Data entries
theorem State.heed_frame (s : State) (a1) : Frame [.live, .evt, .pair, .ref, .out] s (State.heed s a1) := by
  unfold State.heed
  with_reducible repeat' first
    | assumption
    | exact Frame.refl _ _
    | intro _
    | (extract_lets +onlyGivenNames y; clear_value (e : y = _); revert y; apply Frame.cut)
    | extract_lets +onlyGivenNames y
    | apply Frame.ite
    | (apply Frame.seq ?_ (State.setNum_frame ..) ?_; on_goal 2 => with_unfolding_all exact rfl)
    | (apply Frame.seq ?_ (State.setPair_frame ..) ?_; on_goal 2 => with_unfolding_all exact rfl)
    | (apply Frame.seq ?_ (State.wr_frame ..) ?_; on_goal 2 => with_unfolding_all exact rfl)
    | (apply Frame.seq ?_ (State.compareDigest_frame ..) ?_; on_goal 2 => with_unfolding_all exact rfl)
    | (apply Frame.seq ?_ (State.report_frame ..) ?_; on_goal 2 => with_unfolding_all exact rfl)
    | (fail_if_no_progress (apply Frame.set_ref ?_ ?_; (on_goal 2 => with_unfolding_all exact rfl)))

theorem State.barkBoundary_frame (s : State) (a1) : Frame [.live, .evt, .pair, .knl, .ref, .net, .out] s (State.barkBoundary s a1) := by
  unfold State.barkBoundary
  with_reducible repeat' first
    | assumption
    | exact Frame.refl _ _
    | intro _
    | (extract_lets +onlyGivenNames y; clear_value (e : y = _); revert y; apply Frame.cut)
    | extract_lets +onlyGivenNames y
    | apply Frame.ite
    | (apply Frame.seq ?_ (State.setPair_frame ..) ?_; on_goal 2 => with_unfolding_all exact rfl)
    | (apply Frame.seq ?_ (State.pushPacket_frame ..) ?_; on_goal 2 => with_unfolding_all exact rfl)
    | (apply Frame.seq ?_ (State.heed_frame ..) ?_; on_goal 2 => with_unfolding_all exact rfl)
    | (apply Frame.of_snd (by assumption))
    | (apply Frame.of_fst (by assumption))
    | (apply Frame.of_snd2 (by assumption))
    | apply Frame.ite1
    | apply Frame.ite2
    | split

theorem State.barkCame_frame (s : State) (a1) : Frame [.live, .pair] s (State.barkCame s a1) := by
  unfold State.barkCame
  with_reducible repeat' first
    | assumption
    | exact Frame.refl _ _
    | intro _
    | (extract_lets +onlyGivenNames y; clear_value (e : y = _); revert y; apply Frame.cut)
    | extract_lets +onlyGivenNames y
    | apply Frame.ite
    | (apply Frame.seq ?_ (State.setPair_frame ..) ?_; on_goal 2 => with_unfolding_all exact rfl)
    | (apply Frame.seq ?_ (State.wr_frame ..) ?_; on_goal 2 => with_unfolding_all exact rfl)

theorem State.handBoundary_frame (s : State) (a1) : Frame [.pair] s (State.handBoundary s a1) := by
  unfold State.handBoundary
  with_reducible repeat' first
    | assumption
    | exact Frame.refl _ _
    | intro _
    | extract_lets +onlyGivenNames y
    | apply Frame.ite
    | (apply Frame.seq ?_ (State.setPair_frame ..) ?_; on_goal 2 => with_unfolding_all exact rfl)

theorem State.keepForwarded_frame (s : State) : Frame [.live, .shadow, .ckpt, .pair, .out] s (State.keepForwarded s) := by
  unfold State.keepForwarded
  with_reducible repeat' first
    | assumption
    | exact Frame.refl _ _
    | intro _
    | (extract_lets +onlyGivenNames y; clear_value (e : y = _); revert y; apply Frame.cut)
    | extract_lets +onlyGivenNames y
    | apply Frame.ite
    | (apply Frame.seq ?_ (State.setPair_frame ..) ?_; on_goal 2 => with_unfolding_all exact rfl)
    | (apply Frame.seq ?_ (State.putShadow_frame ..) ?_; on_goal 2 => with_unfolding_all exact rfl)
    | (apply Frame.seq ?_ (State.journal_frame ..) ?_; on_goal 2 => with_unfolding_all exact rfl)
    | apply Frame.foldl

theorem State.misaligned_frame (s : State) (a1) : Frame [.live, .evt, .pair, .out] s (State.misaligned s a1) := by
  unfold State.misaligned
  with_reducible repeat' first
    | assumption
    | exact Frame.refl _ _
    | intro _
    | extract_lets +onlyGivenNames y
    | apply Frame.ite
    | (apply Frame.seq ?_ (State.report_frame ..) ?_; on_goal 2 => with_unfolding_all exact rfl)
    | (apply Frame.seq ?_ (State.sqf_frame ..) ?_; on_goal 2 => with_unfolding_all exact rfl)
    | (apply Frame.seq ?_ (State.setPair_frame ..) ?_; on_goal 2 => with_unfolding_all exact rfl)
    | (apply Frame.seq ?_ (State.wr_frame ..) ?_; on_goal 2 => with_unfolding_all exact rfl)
--
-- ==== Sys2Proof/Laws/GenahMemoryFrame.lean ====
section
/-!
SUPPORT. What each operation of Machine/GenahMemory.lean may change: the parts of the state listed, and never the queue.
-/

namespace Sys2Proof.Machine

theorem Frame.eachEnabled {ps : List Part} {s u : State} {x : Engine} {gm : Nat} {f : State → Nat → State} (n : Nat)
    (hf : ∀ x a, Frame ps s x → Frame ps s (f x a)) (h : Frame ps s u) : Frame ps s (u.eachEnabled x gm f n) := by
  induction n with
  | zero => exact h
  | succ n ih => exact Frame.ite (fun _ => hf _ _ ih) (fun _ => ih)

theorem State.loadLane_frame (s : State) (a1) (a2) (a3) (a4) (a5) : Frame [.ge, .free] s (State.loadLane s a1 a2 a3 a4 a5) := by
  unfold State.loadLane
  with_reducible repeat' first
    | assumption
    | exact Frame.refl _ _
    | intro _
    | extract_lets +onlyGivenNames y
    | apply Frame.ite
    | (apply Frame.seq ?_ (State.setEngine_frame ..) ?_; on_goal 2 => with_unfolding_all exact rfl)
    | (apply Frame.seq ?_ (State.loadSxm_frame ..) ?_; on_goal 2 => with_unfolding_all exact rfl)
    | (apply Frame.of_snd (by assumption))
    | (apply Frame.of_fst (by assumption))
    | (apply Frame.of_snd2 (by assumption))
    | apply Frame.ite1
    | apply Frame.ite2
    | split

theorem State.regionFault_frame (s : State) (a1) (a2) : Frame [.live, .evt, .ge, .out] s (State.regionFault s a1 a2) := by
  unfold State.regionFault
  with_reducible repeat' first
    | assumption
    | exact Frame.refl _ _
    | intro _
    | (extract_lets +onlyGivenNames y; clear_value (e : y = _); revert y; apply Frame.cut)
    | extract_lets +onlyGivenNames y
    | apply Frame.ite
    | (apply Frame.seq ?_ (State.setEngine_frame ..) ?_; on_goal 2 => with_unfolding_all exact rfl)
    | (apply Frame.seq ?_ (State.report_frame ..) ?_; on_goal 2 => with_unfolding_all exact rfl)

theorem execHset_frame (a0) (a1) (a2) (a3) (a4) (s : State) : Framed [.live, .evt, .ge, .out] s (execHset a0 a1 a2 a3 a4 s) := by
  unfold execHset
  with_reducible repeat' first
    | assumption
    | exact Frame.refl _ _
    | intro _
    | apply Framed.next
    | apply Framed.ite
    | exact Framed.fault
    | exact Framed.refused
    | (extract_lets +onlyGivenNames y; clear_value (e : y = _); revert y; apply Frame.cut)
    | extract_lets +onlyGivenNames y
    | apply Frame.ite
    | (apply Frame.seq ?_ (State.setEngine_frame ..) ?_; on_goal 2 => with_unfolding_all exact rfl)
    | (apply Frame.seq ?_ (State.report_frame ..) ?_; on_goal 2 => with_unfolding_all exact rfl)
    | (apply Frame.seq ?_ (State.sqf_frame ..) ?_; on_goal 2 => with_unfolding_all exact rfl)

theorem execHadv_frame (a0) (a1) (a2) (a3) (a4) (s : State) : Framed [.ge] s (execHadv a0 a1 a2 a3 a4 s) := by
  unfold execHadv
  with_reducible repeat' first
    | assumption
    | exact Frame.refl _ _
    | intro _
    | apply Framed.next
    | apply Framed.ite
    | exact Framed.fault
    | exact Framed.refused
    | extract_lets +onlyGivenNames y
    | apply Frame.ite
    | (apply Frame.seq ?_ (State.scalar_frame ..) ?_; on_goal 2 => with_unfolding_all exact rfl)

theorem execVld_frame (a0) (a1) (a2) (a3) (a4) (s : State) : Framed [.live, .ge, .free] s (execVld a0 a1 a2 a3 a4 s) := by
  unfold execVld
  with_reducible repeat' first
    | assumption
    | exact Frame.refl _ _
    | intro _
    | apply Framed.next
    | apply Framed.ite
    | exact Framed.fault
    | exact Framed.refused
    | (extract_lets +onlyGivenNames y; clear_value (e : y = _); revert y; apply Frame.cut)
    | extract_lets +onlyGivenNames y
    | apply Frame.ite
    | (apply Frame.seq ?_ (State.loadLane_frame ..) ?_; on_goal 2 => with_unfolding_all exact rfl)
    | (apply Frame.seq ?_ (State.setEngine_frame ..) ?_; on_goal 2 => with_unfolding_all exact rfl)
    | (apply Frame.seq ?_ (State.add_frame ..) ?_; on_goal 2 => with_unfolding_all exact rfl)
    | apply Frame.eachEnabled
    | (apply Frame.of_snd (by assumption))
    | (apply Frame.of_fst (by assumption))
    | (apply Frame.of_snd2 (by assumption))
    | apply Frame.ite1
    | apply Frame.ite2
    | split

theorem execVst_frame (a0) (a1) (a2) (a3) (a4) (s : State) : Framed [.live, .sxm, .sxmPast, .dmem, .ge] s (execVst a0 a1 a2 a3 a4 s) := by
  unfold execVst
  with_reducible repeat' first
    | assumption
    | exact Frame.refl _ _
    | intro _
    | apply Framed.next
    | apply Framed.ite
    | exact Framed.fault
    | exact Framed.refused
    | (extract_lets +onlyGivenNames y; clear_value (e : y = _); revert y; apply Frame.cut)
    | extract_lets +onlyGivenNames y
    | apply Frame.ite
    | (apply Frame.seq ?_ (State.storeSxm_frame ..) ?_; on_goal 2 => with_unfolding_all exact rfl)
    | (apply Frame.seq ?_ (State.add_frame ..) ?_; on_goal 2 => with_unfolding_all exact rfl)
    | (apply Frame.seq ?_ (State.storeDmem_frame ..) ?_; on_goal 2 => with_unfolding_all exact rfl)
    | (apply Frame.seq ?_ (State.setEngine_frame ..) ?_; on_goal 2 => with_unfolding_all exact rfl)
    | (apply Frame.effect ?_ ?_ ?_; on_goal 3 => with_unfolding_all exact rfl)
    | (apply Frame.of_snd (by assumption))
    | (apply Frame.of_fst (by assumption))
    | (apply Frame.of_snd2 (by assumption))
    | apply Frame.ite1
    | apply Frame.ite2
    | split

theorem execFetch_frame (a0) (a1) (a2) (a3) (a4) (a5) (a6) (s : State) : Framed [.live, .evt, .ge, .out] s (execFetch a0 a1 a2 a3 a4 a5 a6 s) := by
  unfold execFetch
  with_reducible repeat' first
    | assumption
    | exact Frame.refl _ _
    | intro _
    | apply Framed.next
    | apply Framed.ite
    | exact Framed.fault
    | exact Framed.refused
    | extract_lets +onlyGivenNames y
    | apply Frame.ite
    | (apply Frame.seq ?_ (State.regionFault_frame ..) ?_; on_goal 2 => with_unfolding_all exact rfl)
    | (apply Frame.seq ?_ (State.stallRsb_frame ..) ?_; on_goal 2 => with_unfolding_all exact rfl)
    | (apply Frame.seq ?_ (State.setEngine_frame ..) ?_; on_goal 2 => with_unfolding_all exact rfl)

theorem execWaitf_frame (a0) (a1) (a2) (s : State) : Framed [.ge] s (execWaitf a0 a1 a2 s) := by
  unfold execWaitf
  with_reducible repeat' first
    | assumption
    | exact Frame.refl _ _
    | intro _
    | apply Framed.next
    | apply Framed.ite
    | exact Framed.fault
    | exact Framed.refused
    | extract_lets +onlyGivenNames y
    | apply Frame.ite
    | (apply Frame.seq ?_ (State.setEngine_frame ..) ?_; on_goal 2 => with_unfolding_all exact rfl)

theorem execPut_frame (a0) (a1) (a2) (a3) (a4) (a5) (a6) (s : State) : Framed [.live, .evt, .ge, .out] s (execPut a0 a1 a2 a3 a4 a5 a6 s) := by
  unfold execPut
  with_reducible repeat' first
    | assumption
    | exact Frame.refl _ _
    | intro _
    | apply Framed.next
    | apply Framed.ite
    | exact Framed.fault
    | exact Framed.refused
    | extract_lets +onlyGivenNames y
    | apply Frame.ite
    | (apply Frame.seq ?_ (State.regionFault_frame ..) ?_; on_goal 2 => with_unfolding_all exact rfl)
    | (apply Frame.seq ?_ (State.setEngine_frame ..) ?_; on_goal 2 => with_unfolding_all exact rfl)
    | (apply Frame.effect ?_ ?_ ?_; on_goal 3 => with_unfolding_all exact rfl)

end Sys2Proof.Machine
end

**Activity**
From the entries, report each line that includes the word "handBoundary".

**Exercise result**
theorem State.handBoundary_frame (s : State) (a1) : Frame [.pair] s (State.handBoundary s a1) := by
  unfold State.handBoundary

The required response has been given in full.